Last month, after police reported multiple instances in which officers had to restrain people under the influence of salvia, the Ocean City Council passed emergency legislation to ban salvia products, which were being sold at almost 20 shops on the resort town's boardwalk. An identical ban followed suit in Worcester County on Maryland's Eastern Shore, and state Del. Jim Mathias, the former mayor of Ocean City, plans to push for a statewide ban when the General Assembly meets in Annapolis this winter.

Salvia has been gaining popularity over the past decade as a smokable drug whose psychotropic extract provides a short-lived but potent hallucinogenic trip. The 2008 National Survey on Drug Use and Health estimated that 1.8 million people in the United States had tried salvia, "and it's probably even more now," said Matthew W. Johnson, a psychopharmacologist at the Johns Hopkins University medical school, where he studies salvia and its active ingredient, salvinorin A. "It's really hit a critical mass in the last couple of years."

There's ample evidence online: Salvia, which is widely available for purchase on the Internet, has become a popular theme on YouTube, where countless bong-smokers in their teens and 20s have posted videos of themselves stumbling, laughing uncontrollably, talking nonsensically and just plain freaking out. (Video titles include "Jess' Journey To Space," "Worst Salvia Trip bad bad bad" and "!!!Hilarious Salvia Trip!!!!!!")

"It's an unpredictable drug that clearly alters rational behavior and alters your psyche," said Mathias, who sponsored an earlier anti-salvia bill that stalled in the Senate. Watching YouTube videos of kids flying high on salvia, "you see how panicky and paranoid and fearful they become. But if somebody for whatever reason decides this drug is something they want to partake in, they can buy it like they're buying a comic book or chewing gum. You don't even have to be 18. . . . I just don't think you should be able to buy salvia like you'd buy a Mounds bar."

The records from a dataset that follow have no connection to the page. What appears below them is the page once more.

/-- The withdrawal of the ACQUIREs of several slots, in order (R127, R139). -/
theorem withdrawAcquires_eq (s : State) (ks : List (Fin 8)) (hk : ks.Nodup) : ks.foldl withdrawAcquire s = { s with
     queue := withoutAcquires s.queue ks
     notices := arriveInOrder (commitStamp s) (ks.flatMap (withdrawnAt s.queue)) s.notices } := by
  induction ks generalizing s with
  | nil =>
    have : withoutAcquires s.queue [] = s.queue := by
      unfold withoutAcquires
      have : (Vector.ofFn fun k : Fin 8 =>
        match s.queue.slots[k] with
        | none => none
        | some x => if k ∈ ([] : List (Fin 8)) ∧ x.content.isAcquire = true ∧ x.inAttempt =
            false then none else some x) = s.queue.slots := by
        ext i hi : 1
        simp only [Vector.getElem_ofFn, List.not_mem_nil, false_and, if_false]
        show (match s.queue.slots[i] with | none => none | some x => some x) = s.queue.slots[i]
        cases s.queue.slots[i] <;> rfl
      rw [this]
    rw [this]; rfl
  | cons a ks ih =>
    rw [List.nodup_cons] at hk
    rw [List.foldl_cons, ih _ hk.2, List.flatMap_cons, arriveInOrder_append]
    have hw : withdrawAcquire s a =
        { s with queue := withoutAcquires s.queue [a], notices := arriveInOrder (commitStamp s) (withdrawnAt s.queue a) s.notices } := by
      have hq : ∀ x, s.queue.slots[a] = some x → (x.content.isAcquire = true ∧ x.inAttempt = false) →
          withoutAcquires s.queue [a] = removeSlot a s.queue := by
        intro x hx hp
        unfold withoutAcquires removeSlot
        congr 1
        ext i hi : 1
        simp only [Vector.getElem_ofFn, Vector.getElem_set, List.mem_singleton]
        by_cases h : a.val = i
        · have e : (⟨i, hi⟩ : Fin 8) = a := Fin.ext h.symm
          rw [if_pos h, e, hx]; dsimp only; rw [if_pos ⟨rfl, hp⟩]
        · rw [if_neg h]
          have : ¬ (⟨i, hi⟩ : Fin 8) = a := fun e => h (by rw [← e])
          simp only [this, false_and, if_false]
          show (match s.queue.slots[i] with | none => none | some x => some x) = s.queue.slots[i]
          cases s.queue.slots[i] <;> rfl
      have hq' : (∀ x, s.queue.slots[a] = some x → ¬ (x.content.isAcquire = true ∧ x.inAttempt = false)) →
          withoutAcquires s.queue [a] = s.queue := by
        intro hn
        unfold withoutAcquires
        have : (Vector.ofFn fun k : Fin 8 =>
          match s.queue.slots[k] with
          | none => none
          | some x => if k ∈ [a] ∧ x.content.isAcquire = true ∧ x.inAttempt = false then none else some x) =
              s.queue.slots := by
          ext i hi : 1
          simp only [Vector.getElem_ofFn, List.mem_singleton]
          by_cases h : (⟨i, hi⟩ : Fin 8) = a
          · rw [h]
            have e : s.queue.slots[i] = s.queue.slots[a] := by subst h; rfl
            rw [e]
            cases hx : s.queue.slots[a] with
            | none => rfl
            | some x => dsimp only; rw [if_neg (fun hh => hn x hx hh.2)]
          · simp only [h, false_and, if_false]
            show (match s.queue.slots[i] with | none => none | some x => some x) = s.queue.slots[i]
            cases s.queue.slots[i] <;> rfl
        rw [this]
      unfold withdrawAcquire withdrawnAt
      cases hx : s.queue.slots[a] with
      | none => rw [hq' (by simp [hx])]; rfl
      | some x =>
        obtain ⟨content, age, att, inA, op⟩ := x
        dsimp only
        cases content with
        | acquire l c m t p =>
          cases inA with
          | true => rw [hq' (by intro x h; rw [hx] at h; cases h; simp)]; rfl
          | false => rw [hq _ hx ⟨rfl, rfl⟩]; rfl
        | _ => rw [hq' (by intro x h; rw [hx] at h; cases h; simp [SlotContent.isAcquire])]; rfl
    rw [hw]
    have h1 : withoutAcquires (withoutAcquires s.queue [a]) ks = withoutAcquires s.queue (a :: ks) := by
      unfold withoutAcquires
      congr 1
      ext i hi : 1
      simp only [Vector.getElem_ofFn, Fin.getElem_fin, List.mem_cons, List.not_mem_nil, or_false]
      cases s.queue.slots[i] with
      | none => rfl
      | some x =>
        dsimp only
        by_cases h2 : x.content.isAcquire = true ∧ x.inAttempt = false
        · by_cases h3 : (⟨i, hi⟩ : Fin 8) = a
          · simp [h3, h2]
          · simp [h3, h2]
        · simp [h2]
    have h2 : ks.flatMap (withdrawnAt (withoutAcquires s.queue [a])) = ks.flatMap (withdrawnAt s.queue) := by
      refine List.flatMap_congr fun j hj => ?_
      have hne : j ≠ a := fun e => hk.1 (e ▸ hj)
      unfold withdrawnAt withoutAcquires
      simp only [Fin.getElem_fin, Vector.getElem_ofFn, List.mem_singleton]
      have : ¬ (⟨j.val, j.isLt⟩ : Fin 8) = a := hne
      simp only [this, false_and, if_false]
      cases s.queue.slots[j.val] <;> rfl
    rw [h1]
    show State.mk _ _ _ _ _ _ _ _ _ _ _ _ _ _ _ _ _ _ _ _ _ _ _ _ _ = _
    dsimp only
    rw [h2]
    rfl

/-- The REVOKED notices at LEAVE, by ascending lease (R139). -/
theorem revokedNotices_leaving (s : State) : revokedNotices s .leaving = ((List.finRange 64).flatMap fun l : Lease =>
                match s.leases[l] with
                | none => []
                | some e =>
                  (e.holders.filter fun h => h.tag.station = stationNumber s && h.status = .live).map fun h =>
                    NoticeBody.revoked l h.tag.client h.grant .leaving) := by
  unfold revokedNotices ownLiveHolds
  rw [List.map_flatMap]
  congr 1
  funext l
  cases s.leases[l] with
  | none => rfl
  | some e => simp [List.map_map]

end Sys2Proof.Machine
end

Researchers worry that a rush to regulate the drug could interfere with efforts to learn whether salvinorin A can be used to treat cocaine addiction and Alzheimer's disease, among other conditions. But total or partial salvia bans have been imposed in 16 states; North Carolina will make it illegal in December. The U.S. Drug Enforcement Administration has labeled salvia "a drug of concern" and is considering adding it to the list of drugs banned under the Controlled Substances Act. (It's illegal in at least a dozen countries.)

But fret not, green thumbs: Salvia divinorum is not the same as the ornamental species of salvia you've been planting all these years. They're family, but Salvia divinorum is the hippy-trippy uncle of the genus. "Salvia, the flowering plants, are backbones of the garden," said Ginny Rosenkranz, a commercial horticulture educator at the Maryland Cooperative Extension. "Salvia divinorum is a different species entirely. It's not know for its flowers; it's not considered ornamental."

The genus salvia is part of the mint family and is commonly called sage, hence the trippy nicknames for "Sally D": Magic Mint, Diviner's Sage, Sage of the Seers.

Although its hallucinogenic qualities were known by ethnobotanists and in psychedelic drug circles for many years, salvia had a low profile in this country until the late 1990s, when word spread that concentrating the active compound, salvinorin A, and smoking it was like a legal ticket to a magic carpet ride.

"That's when things started changing, around 1998, 1999, and you started seeing mail-order companies offering it," said Daniel Siebert, creator of the Salvia divinorum Research and Information Center, a salvia Web site. Siebert has experimented with the drug himself, "though I haven't done it in a couple of years," he said.